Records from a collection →
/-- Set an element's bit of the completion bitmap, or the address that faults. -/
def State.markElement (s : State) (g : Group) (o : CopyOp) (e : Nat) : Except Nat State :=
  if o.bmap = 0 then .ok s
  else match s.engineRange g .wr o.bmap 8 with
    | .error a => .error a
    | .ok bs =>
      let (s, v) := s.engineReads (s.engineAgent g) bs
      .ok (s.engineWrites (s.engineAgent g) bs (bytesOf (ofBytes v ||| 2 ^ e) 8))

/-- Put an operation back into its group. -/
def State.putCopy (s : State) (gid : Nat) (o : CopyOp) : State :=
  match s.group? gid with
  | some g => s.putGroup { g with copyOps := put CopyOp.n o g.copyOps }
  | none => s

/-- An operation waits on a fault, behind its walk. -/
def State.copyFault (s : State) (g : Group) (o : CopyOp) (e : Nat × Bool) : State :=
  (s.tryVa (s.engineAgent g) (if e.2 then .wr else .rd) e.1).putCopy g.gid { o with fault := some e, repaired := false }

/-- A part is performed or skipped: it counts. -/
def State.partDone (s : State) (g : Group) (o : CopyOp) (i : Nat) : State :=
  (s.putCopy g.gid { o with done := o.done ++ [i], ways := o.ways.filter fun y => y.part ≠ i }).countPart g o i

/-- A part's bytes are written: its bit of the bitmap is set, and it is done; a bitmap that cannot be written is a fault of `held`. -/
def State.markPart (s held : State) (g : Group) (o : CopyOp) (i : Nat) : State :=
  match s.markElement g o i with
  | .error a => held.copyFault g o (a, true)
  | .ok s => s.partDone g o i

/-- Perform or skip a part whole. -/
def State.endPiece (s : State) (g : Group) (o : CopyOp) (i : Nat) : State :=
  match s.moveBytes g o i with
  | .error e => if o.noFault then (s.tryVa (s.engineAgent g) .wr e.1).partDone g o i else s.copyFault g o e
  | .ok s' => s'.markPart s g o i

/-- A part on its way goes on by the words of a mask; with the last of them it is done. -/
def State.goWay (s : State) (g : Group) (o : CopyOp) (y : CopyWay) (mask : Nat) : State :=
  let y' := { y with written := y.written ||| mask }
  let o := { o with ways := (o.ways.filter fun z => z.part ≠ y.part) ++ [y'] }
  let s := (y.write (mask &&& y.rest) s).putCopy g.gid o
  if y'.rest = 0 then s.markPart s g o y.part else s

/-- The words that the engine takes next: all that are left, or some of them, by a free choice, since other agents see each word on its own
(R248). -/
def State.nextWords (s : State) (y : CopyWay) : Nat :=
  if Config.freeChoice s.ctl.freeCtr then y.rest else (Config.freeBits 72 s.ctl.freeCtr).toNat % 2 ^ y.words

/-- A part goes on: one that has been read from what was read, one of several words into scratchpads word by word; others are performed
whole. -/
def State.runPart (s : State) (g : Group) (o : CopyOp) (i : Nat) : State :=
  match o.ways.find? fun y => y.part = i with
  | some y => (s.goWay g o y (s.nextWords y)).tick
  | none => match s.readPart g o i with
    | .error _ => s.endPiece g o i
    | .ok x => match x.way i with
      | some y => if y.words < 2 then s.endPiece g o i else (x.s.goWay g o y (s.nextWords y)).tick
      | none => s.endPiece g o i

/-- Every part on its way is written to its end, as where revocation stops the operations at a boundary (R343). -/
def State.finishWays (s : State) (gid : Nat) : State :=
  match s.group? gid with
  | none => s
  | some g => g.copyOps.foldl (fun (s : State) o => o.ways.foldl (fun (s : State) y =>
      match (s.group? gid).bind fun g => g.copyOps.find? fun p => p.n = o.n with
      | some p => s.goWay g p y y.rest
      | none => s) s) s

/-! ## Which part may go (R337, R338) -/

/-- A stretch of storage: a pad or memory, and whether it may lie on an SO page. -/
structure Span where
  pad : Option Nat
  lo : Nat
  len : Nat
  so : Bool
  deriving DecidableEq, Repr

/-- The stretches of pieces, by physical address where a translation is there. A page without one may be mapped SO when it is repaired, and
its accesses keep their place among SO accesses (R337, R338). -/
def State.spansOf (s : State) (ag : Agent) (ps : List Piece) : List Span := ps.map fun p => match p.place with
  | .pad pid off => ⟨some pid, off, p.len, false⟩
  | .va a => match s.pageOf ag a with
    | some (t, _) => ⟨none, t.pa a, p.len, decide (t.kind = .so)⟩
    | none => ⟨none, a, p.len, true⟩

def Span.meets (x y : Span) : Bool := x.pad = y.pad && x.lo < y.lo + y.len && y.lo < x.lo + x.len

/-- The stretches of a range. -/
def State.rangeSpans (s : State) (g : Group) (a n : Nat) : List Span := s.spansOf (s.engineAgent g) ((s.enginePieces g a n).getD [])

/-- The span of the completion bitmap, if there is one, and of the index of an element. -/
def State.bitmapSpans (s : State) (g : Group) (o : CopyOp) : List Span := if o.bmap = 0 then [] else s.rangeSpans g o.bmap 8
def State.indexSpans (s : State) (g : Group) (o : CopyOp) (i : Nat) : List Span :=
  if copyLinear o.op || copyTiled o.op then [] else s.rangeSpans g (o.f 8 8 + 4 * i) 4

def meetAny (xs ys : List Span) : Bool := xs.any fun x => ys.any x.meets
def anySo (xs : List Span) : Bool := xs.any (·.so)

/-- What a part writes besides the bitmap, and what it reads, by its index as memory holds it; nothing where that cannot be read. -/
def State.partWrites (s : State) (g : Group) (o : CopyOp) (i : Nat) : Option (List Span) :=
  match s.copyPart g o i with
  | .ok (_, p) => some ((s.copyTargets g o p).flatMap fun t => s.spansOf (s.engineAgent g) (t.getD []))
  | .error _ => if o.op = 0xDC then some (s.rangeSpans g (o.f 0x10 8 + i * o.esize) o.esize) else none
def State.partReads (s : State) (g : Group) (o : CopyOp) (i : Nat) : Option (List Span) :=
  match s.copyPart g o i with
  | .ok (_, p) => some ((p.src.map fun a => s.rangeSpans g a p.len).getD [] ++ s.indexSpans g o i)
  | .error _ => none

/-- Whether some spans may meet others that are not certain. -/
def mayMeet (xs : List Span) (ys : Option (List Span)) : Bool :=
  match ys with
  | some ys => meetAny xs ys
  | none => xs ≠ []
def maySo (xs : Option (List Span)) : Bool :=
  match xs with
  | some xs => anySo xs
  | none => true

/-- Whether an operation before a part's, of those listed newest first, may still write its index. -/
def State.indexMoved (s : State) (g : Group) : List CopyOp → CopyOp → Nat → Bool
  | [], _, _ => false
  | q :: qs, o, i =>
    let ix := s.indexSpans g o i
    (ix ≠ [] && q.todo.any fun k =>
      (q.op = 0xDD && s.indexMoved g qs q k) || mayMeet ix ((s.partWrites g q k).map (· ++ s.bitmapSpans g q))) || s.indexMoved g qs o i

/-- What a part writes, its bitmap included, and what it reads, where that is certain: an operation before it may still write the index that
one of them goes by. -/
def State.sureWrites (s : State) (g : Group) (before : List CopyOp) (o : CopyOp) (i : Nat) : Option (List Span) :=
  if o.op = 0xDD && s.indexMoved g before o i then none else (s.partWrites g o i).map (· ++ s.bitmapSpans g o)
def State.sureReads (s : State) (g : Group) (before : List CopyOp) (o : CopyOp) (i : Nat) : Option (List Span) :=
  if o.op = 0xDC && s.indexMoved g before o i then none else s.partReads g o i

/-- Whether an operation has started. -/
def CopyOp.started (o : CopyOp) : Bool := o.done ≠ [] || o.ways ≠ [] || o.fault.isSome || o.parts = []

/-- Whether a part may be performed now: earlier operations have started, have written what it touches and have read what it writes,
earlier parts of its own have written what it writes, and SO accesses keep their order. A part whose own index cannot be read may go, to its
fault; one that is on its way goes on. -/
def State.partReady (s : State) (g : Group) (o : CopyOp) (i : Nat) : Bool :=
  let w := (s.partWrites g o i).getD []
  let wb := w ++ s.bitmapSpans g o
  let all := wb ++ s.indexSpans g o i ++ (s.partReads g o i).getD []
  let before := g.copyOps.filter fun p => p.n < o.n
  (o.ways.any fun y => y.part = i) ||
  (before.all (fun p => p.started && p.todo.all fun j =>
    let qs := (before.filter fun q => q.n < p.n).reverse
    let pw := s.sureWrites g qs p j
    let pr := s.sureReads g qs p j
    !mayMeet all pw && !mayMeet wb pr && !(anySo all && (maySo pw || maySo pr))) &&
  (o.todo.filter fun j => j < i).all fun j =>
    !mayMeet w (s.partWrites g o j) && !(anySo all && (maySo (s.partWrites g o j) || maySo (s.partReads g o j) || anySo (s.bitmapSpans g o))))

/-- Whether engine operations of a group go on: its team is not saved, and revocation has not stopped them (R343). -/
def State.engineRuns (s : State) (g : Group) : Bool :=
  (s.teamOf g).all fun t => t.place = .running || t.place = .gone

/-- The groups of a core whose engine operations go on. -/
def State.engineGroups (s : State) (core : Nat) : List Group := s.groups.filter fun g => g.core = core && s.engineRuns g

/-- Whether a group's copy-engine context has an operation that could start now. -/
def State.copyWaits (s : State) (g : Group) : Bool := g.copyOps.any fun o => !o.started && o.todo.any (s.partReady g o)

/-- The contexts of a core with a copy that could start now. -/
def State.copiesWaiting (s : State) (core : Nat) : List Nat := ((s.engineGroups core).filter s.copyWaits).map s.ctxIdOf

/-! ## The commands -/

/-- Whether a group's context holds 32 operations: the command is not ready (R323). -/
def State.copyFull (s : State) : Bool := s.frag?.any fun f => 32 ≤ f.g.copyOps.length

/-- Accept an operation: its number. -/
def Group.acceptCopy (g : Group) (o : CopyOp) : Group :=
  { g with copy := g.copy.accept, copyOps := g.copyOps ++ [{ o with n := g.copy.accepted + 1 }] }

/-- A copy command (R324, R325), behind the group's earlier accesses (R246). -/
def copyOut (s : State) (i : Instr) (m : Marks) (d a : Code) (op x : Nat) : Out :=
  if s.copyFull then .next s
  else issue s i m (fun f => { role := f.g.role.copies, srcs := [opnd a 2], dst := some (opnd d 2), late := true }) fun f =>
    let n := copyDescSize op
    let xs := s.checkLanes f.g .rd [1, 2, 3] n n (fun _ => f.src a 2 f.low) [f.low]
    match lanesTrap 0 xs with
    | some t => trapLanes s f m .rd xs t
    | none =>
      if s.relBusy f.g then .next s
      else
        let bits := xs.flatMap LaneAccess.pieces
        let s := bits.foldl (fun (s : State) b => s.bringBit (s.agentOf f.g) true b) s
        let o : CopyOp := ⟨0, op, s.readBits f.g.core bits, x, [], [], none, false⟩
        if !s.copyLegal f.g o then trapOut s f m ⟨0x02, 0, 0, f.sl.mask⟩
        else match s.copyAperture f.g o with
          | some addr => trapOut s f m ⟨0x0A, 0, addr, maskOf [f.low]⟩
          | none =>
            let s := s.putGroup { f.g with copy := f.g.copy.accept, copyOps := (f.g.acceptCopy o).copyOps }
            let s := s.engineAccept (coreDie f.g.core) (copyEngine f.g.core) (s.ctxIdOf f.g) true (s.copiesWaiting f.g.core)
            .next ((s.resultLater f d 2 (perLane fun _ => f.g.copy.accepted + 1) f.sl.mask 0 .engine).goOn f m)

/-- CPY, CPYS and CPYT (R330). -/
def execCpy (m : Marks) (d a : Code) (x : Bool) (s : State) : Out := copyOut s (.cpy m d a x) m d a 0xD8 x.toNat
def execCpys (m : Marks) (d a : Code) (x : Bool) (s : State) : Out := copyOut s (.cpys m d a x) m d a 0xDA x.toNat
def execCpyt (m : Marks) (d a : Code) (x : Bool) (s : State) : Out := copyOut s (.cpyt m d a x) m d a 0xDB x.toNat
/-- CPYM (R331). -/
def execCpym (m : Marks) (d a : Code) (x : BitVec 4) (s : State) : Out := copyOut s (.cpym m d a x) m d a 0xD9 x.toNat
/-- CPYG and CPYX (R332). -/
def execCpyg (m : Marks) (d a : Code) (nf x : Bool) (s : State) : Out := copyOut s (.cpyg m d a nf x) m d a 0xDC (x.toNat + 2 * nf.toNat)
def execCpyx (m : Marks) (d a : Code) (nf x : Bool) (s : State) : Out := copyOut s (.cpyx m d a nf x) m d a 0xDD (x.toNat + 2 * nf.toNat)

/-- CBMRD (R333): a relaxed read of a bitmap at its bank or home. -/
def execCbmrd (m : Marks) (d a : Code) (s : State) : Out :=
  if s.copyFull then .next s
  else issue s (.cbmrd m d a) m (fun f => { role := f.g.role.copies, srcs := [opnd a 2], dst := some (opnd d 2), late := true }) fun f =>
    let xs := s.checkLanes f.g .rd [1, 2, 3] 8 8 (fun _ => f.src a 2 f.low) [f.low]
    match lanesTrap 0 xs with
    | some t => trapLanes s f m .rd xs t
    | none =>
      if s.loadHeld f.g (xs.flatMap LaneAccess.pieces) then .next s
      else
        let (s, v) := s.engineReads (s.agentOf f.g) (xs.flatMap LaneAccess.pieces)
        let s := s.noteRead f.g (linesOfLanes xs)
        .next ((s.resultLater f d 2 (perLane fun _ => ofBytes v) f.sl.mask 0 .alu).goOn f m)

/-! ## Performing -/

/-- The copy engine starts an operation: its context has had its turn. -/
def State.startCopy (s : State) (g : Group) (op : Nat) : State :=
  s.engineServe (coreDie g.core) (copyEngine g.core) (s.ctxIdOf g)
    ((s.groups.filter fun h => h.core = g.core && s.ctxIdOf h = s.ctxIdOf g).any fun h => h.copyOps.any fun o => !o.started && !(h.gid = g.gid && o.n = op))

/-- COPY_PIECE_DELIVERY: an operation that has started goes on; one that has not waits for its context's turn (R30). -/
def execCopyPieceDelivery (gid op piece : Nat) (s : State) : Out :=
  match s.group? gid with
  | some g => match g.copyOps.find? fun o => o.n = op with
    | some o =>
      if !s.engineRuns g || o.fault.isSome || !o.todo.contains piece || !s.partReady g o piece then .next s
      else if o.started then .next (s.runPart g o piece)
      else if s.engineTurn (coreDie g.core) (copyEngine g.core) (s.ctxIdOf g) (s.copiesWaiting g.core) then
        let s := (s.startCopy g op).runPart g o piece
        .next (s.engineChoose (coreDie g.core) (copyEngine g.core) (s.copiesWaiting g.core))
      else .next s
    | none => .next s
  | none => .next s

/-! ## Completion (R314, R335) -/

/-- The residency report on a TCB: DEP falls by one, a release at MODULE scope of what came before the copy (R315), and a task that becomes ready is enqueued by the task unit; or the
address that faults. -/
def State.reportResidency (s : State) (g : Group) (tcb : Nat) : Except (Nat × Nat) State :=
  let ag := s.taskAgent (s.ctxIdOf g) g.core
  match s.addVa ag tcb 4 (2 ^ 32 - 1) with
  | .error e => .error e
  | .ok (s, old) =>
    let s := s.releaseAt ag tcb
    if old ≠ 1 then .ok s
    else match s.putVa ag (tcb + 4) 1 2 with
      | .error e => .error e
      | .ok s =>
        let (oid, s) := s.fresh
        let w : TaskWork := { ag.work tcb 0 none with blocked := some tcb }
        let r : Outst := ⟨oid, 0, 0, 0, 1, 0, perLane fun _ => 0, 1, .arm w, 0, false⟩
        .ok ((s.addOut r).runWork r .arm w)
==
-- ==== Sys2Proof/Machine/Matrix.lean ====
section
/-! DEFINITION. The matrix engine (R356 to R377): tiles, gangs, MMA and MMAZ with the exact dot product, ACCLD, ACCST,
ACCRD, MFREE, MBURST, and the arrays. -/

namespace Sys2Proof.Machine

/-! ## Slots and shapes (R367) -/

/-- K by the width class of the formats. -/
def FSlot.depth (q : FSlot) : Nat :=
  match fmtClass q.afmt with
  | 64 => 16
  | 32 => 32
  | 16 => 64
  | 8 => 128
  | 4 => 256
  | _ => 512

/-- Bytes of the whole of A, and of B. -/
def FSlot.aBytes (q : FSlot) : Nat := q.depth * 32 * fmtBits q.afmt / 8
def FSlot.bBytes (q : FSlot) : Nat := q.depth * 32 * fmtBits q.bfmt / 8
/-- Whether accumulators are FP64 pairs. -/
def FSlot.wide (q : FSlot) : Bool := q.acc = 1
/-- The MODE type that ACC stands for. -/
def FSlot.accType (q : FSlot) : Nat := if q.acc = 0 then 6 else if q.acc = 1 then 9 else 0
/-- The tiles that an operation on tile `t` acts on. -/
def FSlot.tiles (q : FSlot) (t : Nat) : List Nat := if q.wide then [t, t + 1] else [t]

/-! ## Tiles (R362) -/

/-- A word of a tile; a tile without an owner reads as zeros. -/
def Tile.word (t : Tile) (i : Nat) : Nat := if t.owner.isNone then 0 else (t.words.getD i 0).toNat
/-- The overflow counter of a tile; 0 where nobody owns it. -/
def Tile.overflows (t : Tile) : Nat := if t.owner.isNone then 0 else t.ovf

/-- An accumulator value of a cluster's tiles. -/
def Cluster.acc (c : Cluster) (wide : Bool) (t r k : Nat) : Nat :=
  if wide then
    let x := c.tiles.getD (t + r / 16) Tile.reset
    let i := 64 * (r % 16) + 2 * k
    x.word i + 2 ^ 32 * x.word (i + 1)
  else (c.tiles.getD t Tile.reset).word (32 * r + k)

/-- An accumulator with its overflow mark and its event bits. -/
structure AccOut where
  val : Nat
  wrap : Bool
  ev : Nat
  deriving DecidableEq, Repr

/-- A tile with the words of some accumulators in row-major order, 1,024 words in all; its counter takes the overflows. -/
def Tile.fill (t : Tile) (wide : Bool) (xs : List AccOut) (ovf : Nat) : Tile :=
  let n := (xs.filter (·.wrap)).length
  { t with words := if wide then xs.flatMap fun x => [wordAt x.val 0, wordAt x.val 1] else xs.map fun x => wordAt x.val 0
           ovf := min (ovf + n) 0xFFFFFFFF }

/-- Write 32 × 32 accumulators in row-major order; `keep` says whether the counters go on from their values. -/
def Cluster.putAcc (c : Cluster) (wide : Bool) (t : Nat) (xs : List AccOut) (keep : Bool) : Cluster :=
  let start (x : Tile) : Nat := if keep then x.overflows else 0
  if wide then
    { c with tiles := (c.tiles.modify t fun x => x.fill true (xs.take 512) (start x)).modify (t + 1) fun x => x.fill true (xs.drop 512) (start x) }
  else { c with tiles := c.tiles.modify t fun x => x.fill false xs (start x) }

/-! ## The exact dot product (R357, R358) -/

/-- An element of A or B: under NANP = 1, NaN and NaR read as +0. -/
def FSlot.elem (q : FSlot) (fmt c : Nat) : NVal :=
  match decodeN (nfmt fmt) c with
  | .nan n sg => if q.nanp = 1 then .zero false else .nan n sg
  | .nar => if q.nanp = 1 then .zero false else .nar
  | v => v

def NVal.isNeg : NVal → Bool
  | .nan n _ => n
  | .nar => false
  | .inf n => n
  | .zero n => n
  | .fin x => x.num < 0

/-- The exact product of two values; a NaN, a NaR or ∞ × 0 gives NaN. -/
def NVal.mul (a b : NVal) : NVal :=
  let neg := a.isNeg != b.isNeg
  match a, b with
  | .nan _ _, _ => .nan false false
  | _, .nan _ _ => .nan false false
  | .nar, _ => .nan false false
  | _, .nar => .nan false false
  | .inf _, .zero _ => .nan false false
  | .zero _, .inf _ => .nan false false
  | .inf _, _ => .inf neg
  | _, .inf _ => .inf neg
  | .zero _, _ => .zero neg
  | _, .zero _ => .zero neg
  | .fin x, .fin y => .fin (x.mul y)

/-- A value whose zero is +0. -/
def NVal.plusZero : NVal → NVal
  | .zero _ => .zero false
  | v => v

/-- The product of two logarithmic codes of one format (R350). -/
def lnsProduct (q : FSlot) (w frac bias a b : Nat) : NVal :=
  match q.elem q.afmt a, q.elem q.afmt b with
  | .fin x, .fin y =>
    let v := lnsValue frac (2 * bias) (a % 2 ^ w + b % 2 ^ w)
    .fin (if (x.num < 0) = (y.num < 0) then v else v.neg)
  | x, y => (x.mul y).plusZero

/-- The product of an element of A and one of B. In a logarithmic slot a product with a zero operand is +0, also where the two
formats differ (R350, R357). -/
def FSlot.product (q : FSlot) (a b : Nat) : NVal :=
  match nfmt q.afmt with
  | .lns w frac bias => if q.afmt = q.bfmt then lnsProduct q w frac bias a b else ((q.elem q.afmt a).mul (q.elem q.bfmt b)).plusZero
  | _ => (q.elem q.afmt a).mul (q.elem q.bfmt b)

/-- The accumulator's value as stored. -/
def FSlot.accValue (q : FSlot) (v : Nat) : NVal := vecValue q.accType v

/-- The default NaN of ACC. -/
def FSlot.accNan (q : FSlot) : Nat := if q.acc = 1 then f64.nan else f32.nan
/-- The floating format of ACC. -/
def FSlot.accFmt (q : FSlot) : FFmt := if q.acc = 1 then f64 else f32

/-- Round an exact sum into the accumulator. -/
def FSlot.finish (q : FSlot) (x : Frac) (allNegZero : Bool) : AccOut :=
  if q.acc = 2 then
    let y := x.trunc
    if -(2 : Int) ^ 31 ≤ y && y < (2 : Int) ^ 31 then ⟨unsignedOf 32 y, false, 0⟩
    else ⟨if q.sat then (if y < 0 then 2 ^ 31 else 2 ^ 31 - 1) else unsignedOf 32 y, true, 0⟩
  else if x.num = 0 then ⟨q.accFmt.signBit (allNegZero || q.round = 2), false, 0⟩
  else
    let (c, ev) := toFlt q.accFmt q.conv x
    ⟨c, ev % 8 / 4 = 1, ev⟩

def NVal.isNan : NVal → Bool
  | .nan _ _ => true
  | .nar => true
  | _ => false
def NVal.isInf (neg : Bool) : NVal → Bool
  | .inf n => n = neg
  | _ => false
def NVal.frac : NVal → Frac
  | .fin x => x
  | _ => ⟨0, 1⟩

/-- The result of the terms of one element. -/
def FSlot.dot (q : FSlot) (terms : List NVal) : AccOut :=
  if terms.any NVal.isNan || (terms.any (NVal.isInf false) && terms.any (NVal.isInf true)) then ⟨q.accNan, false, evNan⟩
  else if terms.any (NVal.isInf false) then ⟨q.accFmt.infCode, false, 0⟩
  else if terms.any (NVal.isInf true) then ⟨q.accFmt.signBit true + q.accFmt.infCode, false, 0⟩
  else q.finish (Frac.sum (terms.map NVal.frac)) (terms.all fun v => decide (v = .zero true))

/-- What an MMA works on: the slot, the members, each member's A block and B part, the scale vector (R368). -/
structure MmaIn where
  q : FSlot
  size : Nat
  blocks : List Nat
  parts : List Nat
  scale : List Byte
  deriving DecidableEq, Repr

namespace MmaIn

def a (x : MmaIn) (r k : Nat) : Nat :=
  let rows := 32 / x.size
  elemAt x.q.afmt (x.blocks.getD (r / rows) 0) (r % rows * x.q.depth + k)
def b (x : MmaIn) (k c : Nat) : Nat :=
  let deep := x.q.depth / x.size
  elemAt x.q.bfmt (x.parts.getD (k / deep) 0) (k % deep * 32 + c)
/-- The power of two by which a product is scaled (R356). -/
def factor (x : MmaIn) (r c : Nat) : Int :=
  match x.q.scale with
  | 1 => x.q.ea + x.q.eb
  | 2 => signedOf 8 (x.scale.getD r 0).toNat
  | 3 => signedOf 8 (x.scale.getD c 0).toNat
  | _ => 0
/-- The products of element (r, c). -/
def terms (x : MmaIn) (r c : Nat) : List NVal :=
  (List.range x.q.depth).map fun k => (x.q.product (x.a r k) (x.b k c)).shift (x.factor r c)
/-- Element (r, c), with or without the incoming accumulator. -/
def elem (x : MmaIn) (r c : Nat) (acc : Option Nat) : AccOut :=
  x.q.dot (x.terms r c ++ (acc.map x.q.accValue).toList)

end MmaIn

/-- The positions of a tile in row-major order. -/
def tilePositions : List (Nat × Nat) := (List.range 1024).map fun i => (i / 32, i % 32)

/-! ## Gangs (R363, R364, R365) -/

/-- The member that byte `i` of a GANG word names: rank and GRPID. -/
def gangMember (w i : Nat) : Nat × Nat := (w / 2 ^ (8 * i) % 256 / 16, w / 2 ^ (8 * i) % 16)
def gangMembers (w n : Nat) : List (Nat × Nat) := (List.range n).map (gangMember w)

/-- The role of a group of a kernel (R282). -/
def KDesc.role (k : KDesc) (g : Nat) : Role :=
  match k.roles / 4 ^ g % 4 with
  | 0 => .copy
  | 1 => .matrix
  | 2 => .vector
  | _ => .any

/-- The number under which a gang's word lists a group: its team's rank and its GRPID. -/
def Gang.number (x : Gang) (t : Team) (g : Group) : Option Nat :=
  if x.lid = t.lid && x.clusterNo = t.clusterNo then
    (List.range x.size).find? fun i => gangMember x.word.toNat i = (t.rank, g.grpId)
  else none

Your assignment → Start with the line above that contains "the address that faults. -/" and stop after the line that contains "a => .error a". Output those lines exactly, and only those.

Reply to the task →
/-- Set an element's bit of the completion bitmap, or the address that faults. -/
def State.markElement (s : State) (g : Group) (o : CopyOp) (e : Nat) : Except Nat State :=
  if o.bmap = 0 then .ok s
  else match s.engineRange g .wr o.bmap 8 with
    | .error a => .error a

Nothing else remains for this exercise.